How PII Redaction Sentinels Quietly Collapse Your Vector Index

· 10 min read
Tian Pan
Software Engineer

A support engineer pulled up your RAG console to debug a complaint. The customer had asked "what does my account look like right now," the answer had come back coherent and confident, and it had been about somebody else's account entirely. The top-3 retrieved chunks all belonged to other customers. The engineer ran the same query against a fresh corpus snapshot to rule out indexing lag. Same result. Then she ran it against a snapshot from six months ago, before the privacy redactor had shipped. The right customer's chunk came back at rank 1.

The redactor was working as designed. Every name was a [NAME], every email an [EMAIL], every account number an [ACCOUNT]. The legal team had a clean audit trail and the security team had a closed compliance ticket. What nobody on either team had modeled was that those sentinels, dropped into the same syntactic slots across millions of documents, were being seen by the embedding model as ordinary tokens — tokens that co-occurred more reliably with each other than any real content did. The redactor had not just removed information. It had added a new, very strong signal that every redacted document shared and nothing else did.

The retrieval index did exactly what retrieval indices do. It found the documents most similar to the query. And once enough records had been pushed through the redactor, the most similar documents were not the ones with the most relevant content — they were the ones with the most redactor artifacts. The top-k results started to look like a uniform sludge of other customers' redacted records, all sitting in a tight neighborhood the embedding model had inadvertently learned to recognize.
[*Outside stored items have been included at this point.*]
-- ==== Sys2Proof/Machine/Engine.lean ====
section
/-! DEFINITION. One engine step (R267): a decompressor fetches one artifact element and runs it as an instruction, a
compressor runs one turn of its loop. `run` is the meaning of instructions, given by Machine/Step.lean. -/

namespace Sys2Proof.Machine

open Sys2Proof

/-- Fetch one LZ77 token (R81, R124). -/
def fetchLz77 (s : State) : Body Code :=
  (nextByte s).bind fun flag s1 =>
    (nextBytes (lz77Rest flag) s1).bind fun rest s2 => .done (.lz77 (flag :: rest)) s2

/-- Fetch one RLE pair (R85, R213). -/
def fetchRle (s : State) : Body Code := (nextBytes 2 s).bind fun bs s1 => .done (.rle bs) s1

/-- Fetch the head of a Huffman artifact (R86, R87, R180, R181). -/
def fetchHufHeader (s : State) : Body Code :=
  (nextByte s).bind fun flag s1 =>
    (nextBytes (hufHeaderRest flag) s1).bind fun rest s2 => .done (.hufHeader (flag :: rest)) s2

/-- One more node is parsed (R182). -/
def countNode (s : State) : State := { s with huf := { s.huf with nodes := s.huf.nodes + 1 } }

/-- Fetch one tree node (R182): the node count is tested before the first bit is read (R237). -/
def fetchHufNode (s : State) : Body Code :=
  if nodeMax ≤ s.huf.nodes then .raised .corruptStream s
  else (readBit s).bind fun tag s1 =>
    (readBits (hufNodeRest tag) (countNode s1)).bind fun rest s2 => .done (.hufNode (tag :: rest)) s2

/-- Fetch the trailing byte (R183): an artifact that ends with its tree is truncated. -/
def fetchHufTrailing (s : State) : Body Code :=
  if s.srcCount ≤ s.reader.rbyte then .raised .ioFailure s
  else (inByte (s.srcCount - 1) s).bind fun b s1 => .done (.hufTrailing [b]) s1

/-- Run the element a fetch gives; an error of the fetch completes the command. -/
def runFetched (run : Instr → State → Host.Outcome State Fault Refusal) (x : Body Code) :
    Host.Outcome State Fault Refusal :=
  match x with
  | .raised e s => .next (complete e s)
  | .done c s =>
    match decode c with
    | .ok i => run i s
    | .error e => .refused (.undecodable e)

/-- A decompressor's loop (R213, R124, R180): the next element while input is left, completion at its end. -/
def runWhileInput (run : Instr → State → Host.Outcome State Fault Refusal) (fetch : State → Body Code) (s : State) :
    Host.Outcome State Fault Refusal :=
  if s.inPos < s.srcCount then runFetched run (fetch s) else .next (complete .success s)

/-- What the engine does in each phase of a running command. -/
def runPhase (run : Instr → State → Host.Outcome State Fault Refusal) (s : State) : Host.Outcome State Fault Refusal :=
  match s.phase with
  | .idle => .fault .busyWithoutBody
  | .rleEncode => .next (settle (rleEncodeStep s))
  | .rleDecode => runWhileInput run fetchRle s
  | .lzChunk => .next (settle (lzChunkStep s))
  | .lzEncode => .next (settle (lzEncodeStep s))
  | .lzDecode => runWhileInput run fetchLz77 s
  | .hufCount => .next (settle (hufCountStep s))
  | .hufBuild => hufBuildStep s
  | .hufCodes => hufCodesStep s
  | .hufTree => hufTreeStep s
  | .hufBody => .next (settle (hufBodyStep s))
  | .hufHeader => runWhileInput run fetchHufHeader s
  | .hufParse => runFetched run (fetchHufNode s)
  | .hufExtent => runFetched run (fetchHufTrailing s)
  | .hufWalk => hufWalkStep s

/-- One engine step: an idle engine waits for a CMD write (R246, R260). -/
def engineStep (run : Instr → State → Host.Outcome State Fault Refusal) (s : State) : Host.Outcome State Fault Refusal :=
  if s.status.busy then runPhase run s else .next s

/-- The pseudo-instruction `wait` (R97): one read of STATUS; while DONE is 0 the engine goes on and the host reads
again. -/
def hostWait (run : Instr → State → Host.Outcome State Fault Refusal) (rest : List Event) (s : State) :
    Host.Outcome State Fault Refusal :=
  let s1 := logRead s.status.word s
  if s.status.done then .next { s1 with inputs := rest } else engineStep run s1

/-- One step of the machine: the next listed input, or the engine when none is listed. -/
def stepWith (run : Instr → State → Host.Outcome State Fault Refusal) (s : State) : Host.Outcome State Fault Refusal :=
  match s.inputs with
  | [] => engineStep run s
  | .engine :: rest => engineStep run { s with inputs := rest }
  | .host op :: rest => hostAccess run op { s with inputs := rest }
  | .wait :: rest => hostWait run rest s
  | .fetch :: rest => .next (hostFetch { s with inputs := rest })
  | .reset :: rest => .next (warmReset { s with inputs := rest })

/-- BUSY is set, with an artifact of `bs` in IN, and the named part of a decompressor is about to read its first byte;
the reads find no access error. -/
def placeArtifact (c : CodecId) (ph : Phase) (bs : List Byte) (s : State) : State :=
  { s with
    status := { busy := true, done := false, err := .success, codec := c }
    inMem := Memory.writeAll s.inMem 0 bs
    latch := { s.latch with n := BitVec.ofNat 32 bs.length }
    inPos := 0
    phase := ph
    reader := { s.reader with rbyte := 0, rbit := 0 }
    huf := { s.huf with nodes := 0 }
    hazards := []
    env := { s.env with reads := List.replicate bs.length false ++ s.env.reads }
    inputs := .engine :: s.inputs }

/-- Bits packed into bytes, MSB-first, the last byte padded with zero bits (R14, R150). -/
def packBits : Nat → List Bool → List Byte
  | 0, _ => []
  | n + 1, bits =>
    BitVec.ofNat 8 (bitsValue ((bits ++ List.replicate 8 false).take 8)) :: packBits n (bits.drop 8)

/-- The state in which the very next step fetches and runs the instruction that `c` encodes: a command word is the
host's next access, written to CMD while the engine is idle; an artifact element is what the running decompressor
reads next (the trailing byte follows one body byte). -/
def placeCode (c : Code) (s : State) : State :=
  match c with
  | .command w =>
    { s with
      status := { s.status with busy := false }
      inputs := .host (.regWrite .w32 0 w) :: s.inputs }
  | .lz77 bs => placeArtifact .lz77 .lzDecode bs s
  | .rle bs => placeArtifact .rle .rleDecode bs s
  | .hufHeader bs => placeArtifact .huffman .hufHeader bs s
  | .hufNode bits => placeArtifact .huffman .hufParse (packBits ((bits.length + 7) / 8) bits) s
  | .hufTrailing bs => placeArtifact .huffman .hufExtent (0#8 :: bs) s

/-- The state in which the very next step runs the table row's instruction. -/
def placeTableWord (nbits w : Nat) (s : State) : State :=
  match tableCode nbits w with
  | some c => placeCode c s
  | none => s

end Sys2Proof.Machine
end

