/-- Settles O28: the reference's round trip, carried to the machine by the runs of the two commands. -/
theorem rleRoundTrip : Obligations.RleRoundTrip := by
  refine ⟨rleDecode_rleEncode, fun s hwf hb hq hin hn hfits => ?_⟩
  have direct : Launches .rleCompress 3#4 .rle noPair .rleEncode s := launches_direct rfl
  obtain ⟨t, u, hexec, _, hrun, hencodes⟩ := direct.rleEncodes hb hq hin hn
  have hsucceeded := hencodes.1 hfits
  refine ⟨t, u, hexec, hrun, hsucceeded, fun v hcarries hroom => ?_⟩
  obtain ⟨_, _, _, hout, _⟩ := hwf
  have hart := hcarries.inBytes_eq hsucceeded (hfits.trans_lt hout)
  obtain ⟨hbv, hqv, hinv, _, hnv, _⟩ := hcarries
  exact rleDecompress_rleEncode hbv hqv hinv hnv hart (by rwa [inBytes_length])

/-- Settles O29: both commands launch the same compressor. -/
theorem rleCompressRunWritesRunPairs : Obligations.RleCompressRunWritesRunPairs := by
  intro s hb hq hin hn
  have direct : Launches .rleCompress 3#4 .rle noPair .rleEncode s := launches_direct rfl
  exact ⟨direct.rleEncodes hb hq hin hn, fun hr => (launches_selCompress_rle hr).rleEncodes hb hq hin hn⟩

/-- Settles O30: both commands launch the same decompressor. -/
theorem rleDecompressRunExpandsPairs : Obligations.RleDecompressRunExpandsPairs := by
  intro s hb hq hin hn
  have direct : Launches .rleDecompress 4#4 .rle noPair .rleDecode s := launches_direct rfl
  refine ⟨direct.rleDecodes hb hq hin hn, fun htag => ?_⟩
  have tagged : Launches .selDecompress 2#4 .rle noPair .rleDecode s := launches_selDecompress (by rw [htag]; rfl)
  exact tagged.rleDecodes hb hq hin hn

/-- Settles O27: the copies of the symbol are one emission at the cursor, of no byte when the count is 0. -/
theorem rlePairRepeatsSymbol : Obligations.RlePairRepeatsSymbol := by
  intro n c s hq hroom
  have hlen : (List.replicate n.toNat c).length = n.toNat := List.length_replicate
  obtain ⟨t, ht, ⟨⟩, hemit, frame⟩ := (emitAll_emits hq (List.replicate n.toNat c)).1 (hlen.symm ▸ hroom)
  refine ⟨t, ?_, frame, by rw [ht.cursor, hlen], fun j hj => ?_, fun a ha => ht.outByteAt_outside (hlen.symm ▸ ha)⟩
  · rw [exec, execRlePair, emitRepeat_eq_emitAll, hemit, settle_done]
  · rw [ht.outByteAt_inside (hlen.symm ▸ hj)]
    simp [hj]

end Sys2Proof.Machine

/-! ## The errors each body can end with

One relation, `EndsWith`, holds of the state after each piece of a body: either the command still runs, or it has ended with
success, IOFailure, or an error that its codec adds. It needs no invariant. -/

namespace Sys2Proof.Machine

open Sys2Proof

/-- The errors a body in this phase adds to those of every body: `Unsupported` after pass 1 of the Huffman compressor (R234), and
`CorruptStream` in the two decompressors that test their artifact (R233). -/
def Phase.ownErrors : Phase → List ErrCode
  | .hufCount => [.unsupported]
  | .lzDecode | .hufHeader | .hufParse | .hufExtent | .hufWalk => [.corruptStream]
  | .idle | .rleEncode | .rleDecode | .lzChunk | .lzEncode | .hufBuild | .hufCodes | .hufTree | .hufBody => []

/-- The outcomes of a body whose own errors are `own`: any body may succeed, or fail in an access (R62, R63). -/
def OutcomeIn (own : List ErrCode) (e : ErrCode) : Prop := e = .success ∨ e = .ioFailure ∨ e ∈ own

theorem outcomeIn_success (own : List ErrCode) : OutcomeIn own .success := .inl rfl

theorem outcomeIn_ioFailure (own : List ErrCode) : OutcomeIn own .ioFailure := .inr (.inl rfl)

theorem outcomeIn_corrupt : OutcomeIn [.corruptStream] .corruptStream := .inr (.inr List.mem_cons_self)

theorem outcomeIn_unsupported : OutcomeIn [.unsupported] .unsupported := .inr (.inr List.mem_cons_self)

/-- Where no command runs, the outcome in STATUS is one of a body whose own errors are `own`. -/
def EndsWith (own : List ErrCode) (t : State) : Prop := t.status.busy = false → OutcomeIn own t.status.err

theorem endsWith_of_busy {s : State} (hb : s.status.busy = true) (own : List ErrCode) : EndsWith own s := by
  intro hidle
  rw [hb] at hidle
  cases hidle

theorem EndsWith.of_status {own : List ErrCode} {s t : State} (h : EndsWith own s) (ht : t.status = s.status) :
    EndsWith own t := by
  unfold EndsWith
  rw [ht]
  exact h

theorem endsWith_complete {own : List ErrCode} {e : ErrCode} (he : OutcomeIn own e) (s : State) :
    EndsWith own (complete e s) := by
  intro _
  simpa using he

theorem endsWith_success (own : List ErrCode) (s : State) : EndsWith own (complete .success s) :=
  endsWith_complete (outcomeIn_success own) s

/-- The piece of a body goes on, completes the command or raises an error, with the outcomes of `own`. -/
def Body.EndsWith {α : Type} (own : List ErrCode) : Body α → Prop
  | .done _ t => Machine.EndsWith own t
  | .raised e _ => OutcomeIn own e

theorem Body.EndsWith.bind {α β : Type} {own : List ErrCode} {x : Body α} {f : α → State → Body β} (hx : x.EndsWith own)
    (hf : ∀ a t, Machine.EndsWith own t → (f a t).EndsWith own) : (x.bind f).EndsWith own := by
  cases x with
  | done a t => exact hf a t hx
  | raised e t => exact hx

section Pieces

variable {own : List ErrCode} {s : State}

/-! ### Reads of IN -/

theorem inByte_endsWith (h : EndsWith own s) (k : Nat) : (inByte k s).EndsWith own := by
  cases hx : inByte k s with
  | done b t =>
    obtain ⟨_, hf, _⟩ := inByte_done hx
    exact h.of_status (congrArg State.status hf :)
  | raised e t =>
    obtain ⟨rfl, _⟩ := inByte_raised hx
    exact outcomeIn_ioFailure own

theorem nextByte_endsWith (h : EndsWith own s) : (nextByte s).EndsWith own :=
  (inByte_endsWith h _).bind fun _ _ h1 => h1

theorem nextBytes_endsWith (h : EndsWith own s) (n : Nat) : (nextBytes n s).EndsWith own := by
  induction n generalizing s with
  | zero => exact h
  | succ n ih => exact (nextByte_endsWith h).bind fun _ _ h1 => (ih h1).bind fun _ _ h2 => h2

theorem countRun_endsWith (h : EndsWith own s) (c : Byte) (k more run : Nat) :
    (countRun c k more run s).EndsWith own := by
  induction more generalizing run s with
  | zero => exact h
  | succ more ih =>
    unfold countRun
    split
    · refine (inByte_endsWith h _).bind fun b t h1 => ?_
      split
      · exact ih h1 _
      · exact h1
    · exact h

theorem readChunk_endsWith (h : EndsWith own s) (k n : Nat) : (readChunk k n s).EndsWith own := by
  induction n generalizing k s with
  | zero => exact h
  | succ n ih => exact (inByte_endsWith h k).bind fun _ _ h1 => (ih h1 _).bind fun _ _ h2 => h2

theorem readBit_endsWith (h : EndsWith own s) : (readBit s).EndsWith own := by
  have latched : (latchByte s).EndsWith own := by
    unfold latchByte
    split
    · exact (inByte_endsWith h _).bind fun _ _ h1 => h1
    · exact h
  exact latched.bind fun _ _ h1 => h1

theorem readBits_endsWith (h : EndsWith own s) (n : Nat) : (readBits n s).EndsWith own := by
  induction n generalizing s with
  | zero => exact h
  | succ n ih => exact (readBit_endsWith h).bind fun _ _ h1 => (ih h1).bind fun _ _ h2 => h2

/-! ### Writes of OUT -/

theorem emit_endsWith (h : EndsWith own s) (b : Byte) : (emit b s).EndsWith own := by
  cases hx : emit b s with
  | done u t =>
    obtain ⟨_, hf, _⟩ := emit_done hx
    exact h.of_status (congrArg State.status hf :)
  | raised e t =>
    obtain ⟨rfl, _⟩ := emit_raised hx
    exact outcomeIn_ioFailure own

theorem emitAll_endsWith (h : EndsWith own s) (bs : List Byte) : (emitAll bs s).EndsWith own := by
  induction bs generalizing s with
  | nil => exact h
  | cons b bs ih => exact (emit_endsWith h b).bind fun _ _ h1 => ih h1

theorem emitRepeat_endsWith (h : EndsWith own s) (c : Byte) (n : Nat) : (emitRepeat c n s).EndsWith own := by
  rw [emitRepeat_eq_emitAll]
  exact emitAll_endsWith h _

theorem copyOut_endsWith (h : EndsWith own s) (j n : Nat) : (copyOut j n s).EndsWith own := by
  induction n generalizing j s with
  | zero => exact h
  | succ n ih => exact (emit_endsWith h _).bind fun _ _ h1 => ih h1 _

theorem putBit_endsWith (h : EndsWith own s) (b : Bool) : (putBit b s).EndsWith own := by
  have written : ∀ w, EndsWith own { s with writer := w } := fun _ => h
  simp only [putBit]
  split
  · exact (emit_endsWith (written _) _).bind fun _ _ h1 => h1
  · exact written _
The system was doing privacy correctly and retrieval wrong, and the two failures were the same failure seen from different angles.

The Seam Between Privacy and Retrieval Nobody Owns

The reason this failure is so durable is that no single team has end-to-end visibility into it. Privacy redaction is owned by security or legal. They evaluate the redactor on precision and recall against a PII detection benchmark: did it catch the names, did it leave the non-names alone. The benchmark says yes, and the team moves on.

Retrieval quality is owned by the AI platform team. They evaluate the embedder on a clean test set: queries with known relevant documents, NDCG at 10, mean reciprocal rank. The benchmark says nothing has regressed, because the test set was built before the redactor existed and the redactor was not in the loop when the evals ran.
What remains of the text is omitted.